__Problem description__: In the entries below, find every line with the string "gates" and copy it.

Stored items
-- ==== Sys2Proof/Machine/State.lean ====
section
/-! DEFINITION. The machine's state: every unit's registers and hidden state, the media, the buffer memory, what survives a
reset, the queue of commands, and the state right after reset. Registers hold their reset values of the register tables of
spec/01 to spec/16; what no table gives is named in the assumption log. -/

namespace Sys2Proof.Machine

/-- The device. `pending` is the queue of commands, oldest first; `media` holds the sectors by packed physical
address, `mem` the buffer memory by byte address, `staging` the Staging Buffer by page; `free` counts the uses of
values that the spec leaves open. -/
structure State where
  pending : List Instr
  part : Part
  sys : Sys
  evr : Evr
  mck : Mck
  pins : Pins
  mcs : Quad Mc
  media : List (Nat × MediaSector)
  mem : List (Nat × Byte)
  staging : List (Nat × Nat)
  sce : Sce
  scu : Scu
  tdl : Tdl
  ple : Ple
  hqe : Hqe
  nv : Nv
  elg : Elg
  bmc : Bmc
  mpc : Mpc
  dma : Dma
  pct : Pct
  tmn : Tmn
  cal : Cal
  clp : Clp
  free : Nat
  deriving DecidableEq, Repr

/-- Why the machine stops. `outsideRatings` is raised by POR alone, where VIN stands above the absolute maximum of R472: the spec
says that such a stress may damage the device, and gives no effect (safe: the hardware may go on where the model stops). -/
inductive Fault where
  | outsideRatings
  deriving DecidableEq, Repr

/-- Why a command is refused. `notModelled` is raised by an arm of the dispatcher whose command has no meaning yet, by its
mnemonic (safe: nothing is claimed of it). -/
inductive Refusal where
  | notModelled (mnemonic : String)
  deriving DecidableEq, Repr

/-! ### The units right after a reset -/

/-- Four equal things. -/
def Quad.all {α : Type} (x : α) : Quad α := ⟨x, x, x, x⟩

/-- A Media Channel after its reset. -/
def Mc.reset : Mc where
  csr := initMc
  wg := false
  ag := false
  own := false
  ownRelease := false
  hfltLow := false
  serialZ := true
  wgHold := false
  wdIdle := true
  wd := none
  markSeen := false
  relock := 0
  wedge := 0
  syn := ⟨0, none, 0, 0, 0⟩
  loop := ⟨.initial, 0, 0, 0, 0⟩
  taps := List.replicate 32 0
  decNext := false
  decoding := []
  adcMask := []
  adcTarget := []
  adcThr := []
  ascLevel := []
  ascAge := []
  onTimeUs := []
  rises := []
  agHist := []
  dutyHold := []
  elem := .off
  level := 0
  bias := 0
  leadEnded := false
  agAt := none
  agWait := false
  preload := []
  ascQ := []
  msqQ := []
  fwQ := none
  busy := none
  lastBits := 0
  shadow := none
  zone := []
  sbuf := none
  lastData := 0
  store := []
  staged := []
  readLatch := 0
  vendorLoaded := false
  knobs := []
  jt := []
  armed := []
  holds := []
  loadHold := false
  disablePending := false
  job := none
  events := []
  evtLatch := none
  trace := []
  coreReports := 0

/-- An actuator's loop after its reset: OFF, with sections and estimator at zero (R153, R158). -/
def Act.reset : Act where
  state := 0
  cmd := 0
  trk := 0
  lim := 0x9A665244
  head := 0
  target := 0
  srvofs := 0
  srvPending := none
  readerOfs := 0
  x0 := 0
  x1 := 0
  x2 := 0
  seeded := false
  secs := List.replicate 16 (0, 0)
  pref := 0
  vref := 0
  aref := 0
  braking := false
  onTrack := false
  pesHigh := false
  miss := false
  inhTrack := false
  ccnt := 0
  setCnt := 0
  plaus := 0
  lostCnt := 0
  seekRun := none
  seekt := 0
  seekDist := none
  coast := 0
  rej := 0
  stopping := false
  run := .idle
  out := ⟨0, 0⟩
  lastOut := ⟨0, 0⟩
  applied := ⟨0, 0⟩
  claim := false
  parkedSense := false
  bemf := 0
  imeas := 0
  wedgeBad := false
  failSeen := false
  failWedges := 0
  pushUntil := none
  parked := false

/-- The SCE after its reset. -/
def Sce.reset : Sce where
  csr := initSce
  acts := Quad.all Act.reset
  coefs := []
  bankSel := []
  tbl := []
  zcopy := []
  spn := ⟨List.replicate 4 (0, 0), 0, .idle, 0, 0, false, 0, 0, 0, 0, 0⟩
  wedgeSpeed := 0
  pslQ := []
  pslOut := []
  pslSeq := 0
  pslFrame := 0

/-- The SCU after its reset: STOP, gates off. -/
def Scu.reset : Scu where
  csr := initScu
  ctab := []
  gates := .off
  amp := 0
  brakeAmp := 0
  legs := List.replicate 3 ⟨0, false, 0, 0, false⟩
  half := false
  angle := 0
  obsAngle := 0
  obsFrac := 0
  obsSpeed := 0
  wedgeSrc := false
  losRun := 0
  agree := 0
  zcRun := 0
  anyCross := false
  obsValid := false
  bandSeen := false
  ampLim := 0
  rectCmd := false
  lockedWait := false
  brakeHold := false
  inhibit := false
  turns := 0
  check := false
  rampN := 0
  rampAcc := 0
  pinsZ := true

/-- An empty map. -/
def MapImage.empty : MapImage := ⟨[], [], [], [], [], [], [], [], [], [], [], 0, [], []⟩

/-- A scheduler with nothing in it. -/
def Sched.reset : Sched := ⟨[], [], [], [], 0, 0, 0, 0, 0, 0, false, 0, 0, 0, 0, 0, 0, 0, 0⟩

/-- The PLE after its reset. -/
def Ple.reset : Ple where
  csr := initPle
  map := MapImage.empty
  dirty := []
  persisted := []
  sched := Quad.all Sched.reset
  heat := []
  claims := []
  nextId := 1
  jseq := 0
  jflushed := 0
  jring := []
  jpos := 0
  jbuf := []
  jout := none
  snapNum := 0
  snapSeq := 0
  snapAt := 0
  snapping := none
  mapst := 0
  binds := []
  streams := []
  streamBand := []
  runs := []
  seqs := []
  streamKeys := []
  pool := []
  ghosts := []
  copies := []
  mergeAt := 0
  pages := []
  rebuilds := []
  remakes := []
  relocs := []
  lateDefects := []
  relocWait := []
  restages := []
  echoJobs := []
  deep := []
  resets := []
  echoSusp := false

/-- No sanitize was ever started. -/
def Sanitize.none : Sanitize := ⟨0, 0, 0, 0, 0, 0, false, false⟩

/-- The HQE after its reset. -/
def Hqe.reset : Hqe where
  csr := initHqe
  fns := []
  slots := []
  fetching := []
  rrAdmin := 0
  rrUrgent := 0
  rrReg := 0
  order := 0
  commits := 0
  nonce := none
  unlock := none
  activating := none
  san := Sanitize.none
  lastCqe := []
  feats := []
  ioReady := false
  smart := 0
  images := []
  peers := []
  qctx := []

/-- What survives a reset, in a device that has never been written. -/
def Nv.blank : Nv where
  opt := []
  optA := ⟨[], 0⟩
  optB := ⟨[], 0⟩
  optDue := none
  rec0 := []
  rec1 := []
  keys := []
  snaps := []
  ring := []
  dump := none
  feats := []
  logC1 := []
  fwBuf := 0
  fwSlots := (0, 0)
  fwActive := 1
  fwNext := 1
  evlog := []
  optime := 0
  pwrcyc := 0
  san := Sanitize.none
  predump := []
  pretail := []
  clpTable := []
  pageSeq := 0
  retired := []
  wear := []
  custImg := []
  use := ⟨0, 0, 0, 0, 0, 0, 0⟩
  widths := []
  life := []
  zoneReads := []
  zoneFix := []
  sectors := (0, 0)
  frontier := none

/-- The Energy Ledger after its reset. -/
def Elg.reset : Elg where
  csr := initElg
  meters := []
  bin := []
  bins := []
  hiLatch := 0
  power := []
  anchors := []
  sLast := 0
  fell := none
  wt := false
  reason := 0
  predumping := false
  predumped := 0
  plim := none
  quiet := 0
  pIdle := 0
  pMc := 0
  newCross := false
  lastStep := 0
  lastOp := 0
  wtSince := 0
  wtTotal := 0

/-- The Tandem Link after its reset. -/
def Tdl.reset : Tdl where
  csr := initTdl
  replay := []
  nextSeq := 0
  outC := []
  outM := []
  lastCtrl := false
  rxSeq := 0
  mseqTx := 0
  mseqAck := 0
  mseqRx := 0
  unacked := []
  resendAtBeat := false
  partner := none
  peer := none
  cmds := []
  held := []
  ranges := []
  sent := []
  got := []
  endedFirst := []
  returned := []
  asked := []
  won := []
  releases := []
  accepted := none
  handoff := .none
  serving := .none
  prep := none
  anaChanges := 0
  helloSeen := false
  beats := 0
  beatStopped := false
  nak := false
  yielding := false
  roles := false

/-- The CLP after its reset. -/
def Clp.reset : Clp where
  csr := initClp
  xchg := []
  req := .idle
  nextReq := 1
  queue := []
  active := []
  restartWait := true
  members := []
  master := false
  follow := none
  place := none
  pairBeat := none
  pairFlags := 0
  yield_ := false
  solo := false
  tocsins := []
  nextEvent := 0
  seen := []
  dialects := []
  strangerAt := none
  sent := []
  answered := 0
  slotSent := none
  key := List.replicate 16 0

/-- SYS after a power-on reset, before POR is released (R449, R474). -/
def Sys.reset : Sys where
  csr := initSys
  us := 0
  optSecLatch := 0
  phase := .unpowered
  dump := .none
  coreIrqs := 0
  rdata := 0
  optBase := 0
  tap := ⟨.idcode, 0, []⟩
  wdogOut := false

/-- The signals of a device without power. -/
def Pins.reset : Pins := ⟨0, false, false, false, false, false, false, false, []⟩

/-- The machine right after reset: no boot has run, nothing has ever been written, nothing waits. -/
def State.reset : State where
  pending := []
  part := .dhk7440
  sys := Sys.reset
  evr := ⟨initEvr, [], [], []⟩
  mck := ⟨initMck, []⟩
  pins := Pins.reset
  mcs := Quad.all Mc.reset
  media := []
  mem := []
  staging := []
  sce := Sce.reset
  scu := Scu.reset
  tdl := Tdl.reset
  ple := Ple.reset
  hqe := Hqe.reset
  nv := Nv.blank
  elg := Elg.reset
  bmc := ⟨initBmc, [], 0, none, [], [], false, false⟩
  mpc := ⟨initMpc, [], [], none, [], none, [], false⟩
  dma := ⟨initDma, [], 0, 0⟩
  pct := ⟨initPct, [], [], [], (false, false), (false, false), [], [], [], [], false, false⟩
  tmn := ⟨initTmn, [], [], none⟩
  cal := ⟨initCal, [], [], [], [], [], [], []⟩
  clp := Clp.reset
  free := 0

end Sys2Proof.Machine
end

__Exercise response__:
/-- The SCU after its reset: STOP, gates off. -/
  gates := .off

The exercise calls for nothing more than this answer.